(Records supplied):
--- START ---

theorem divLoopInt_exact_neg {d : Int} (hd : d ≠ 0) (n k : Nat) (r : Int) :
    divLoopInt .exact n d k (-r) = (-(divLoopInt .exact n d k r).1, -(divLoopInt .exact n d k r).2) := by
  induction k generalizing r with
  | zero => simp [divLoopInt]
  | succ k ih =>
    have hne : d * 3 ^ k ≠ 0 := mul_ne_zero hd (pow_ne_zero k (by decide))
    rw [divLoopInt_succ, divLoopInt_succ, divStepInt_exact_neg hne, ih]
    refine Prod.ext ?quotient rfl
    case quotient => ring

/-! ## The statements of R146 and R147 -/

/-- The quotient carries the sign of the divisor, the loop its magnitude. -/
theorem signed_quotient_mul (q d : Int) : (if d < 0 then -1 else 1) * q * d = q * |d| := by
  split
  case isTrue h => rw [abs_of_neg h]; ring
  case isFalse h => rw [abs_of_nonneg (not_lt.1 h)]; ring

theorem natAbs_signed_quotient (q d : Int) : ((if d < 0 then -1 else 1) * q).natAbs = q.natAbs := by
  split <;> simp

theorem eq_zeroWord_of_val {n : Nat} {w : Word} (hw : w.length = n) (h : val w = 0) : w = zeroWord n :=
  eq_of_val_eq (hw.trans (zeroWord_length n).symm) (h.trans (val_zeroWord n).symm)

/-- Words of one width with opposite values are the negation of each other, trit by trit. -/
theorem map_toInt_of_val_neg {v w : Word} (hlength : v.length = w.length) (h : val v = -val w) :
    v.map Trit.toInt = w.map (fun t => -t.toInt) := by
  rw [eq_of_val_eq (hlength.trans (negWord_length w).symm) (h.trans (val_negWord w).symm), map_toInt_negWord]

/-- Settles O57: the values of DIVREM are those of the integer loop, which divides within N - m trits. -/
theorem divremHoldsModuloTheSpan : Obligations.DivremHoldsModuloTheSpan := by
  intro s a b m ha hb hm
  obtain ⟨q, r, hexec, hq, hr, hvalr, hvalq⟩ := divremRefinesTheIntegerLoop s a b m ha hb hm
  obtain ⟨hinvariant, hexactly, hremainder, hquotient⟩ :=
    divLoopInt_dividesWithin s.cfg.divTentative s.cfg.n |val b| (s.cfg.n - m) (val a)
  rw [← signed_quotient_mul, ← hvalq, ← hvalr] at hinvariant
  refine ⟨q, r, hexec, hinvariant, hvalr ▸ hremainder, ?width, fun hzero => ?zero, fun hexact => ?exact⟩
  case width => rwa [hvalq, natAbs_signed_quotient]
  case zero =>
    have hshift : ∀ i < s.cfg.n - m, |val b|.natAbs * 3 ^ i ≤ maxValue s.cfg.n := fun i hi => by
      rw [Int.natAbs_abs]
      exact hm.shifted_le hi
    have hloop := divLoopInt_zero (abs_ne_zero.2 hm.val_ne_zero) hshift s.cfg.divTentative
    rw [(val_eq_zero_iff a).2 hzero, hloop] at hvalq hvalr
    rw [mul_zero] at hvalq
    exact ⟨eq_zeroWord_of_val hq hvalq, eq_zeroWord_of_val hr hvalr⟩
  case exact =>
    have hequation := hexactly hexact
    rwa [← signed_quotient_mul, ← hvalq, ← hvalr] at hequation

--- END ---

(Your task): The answer should be a single number: the count of lines in the data that include the string "hremainder".

(Your solution): 2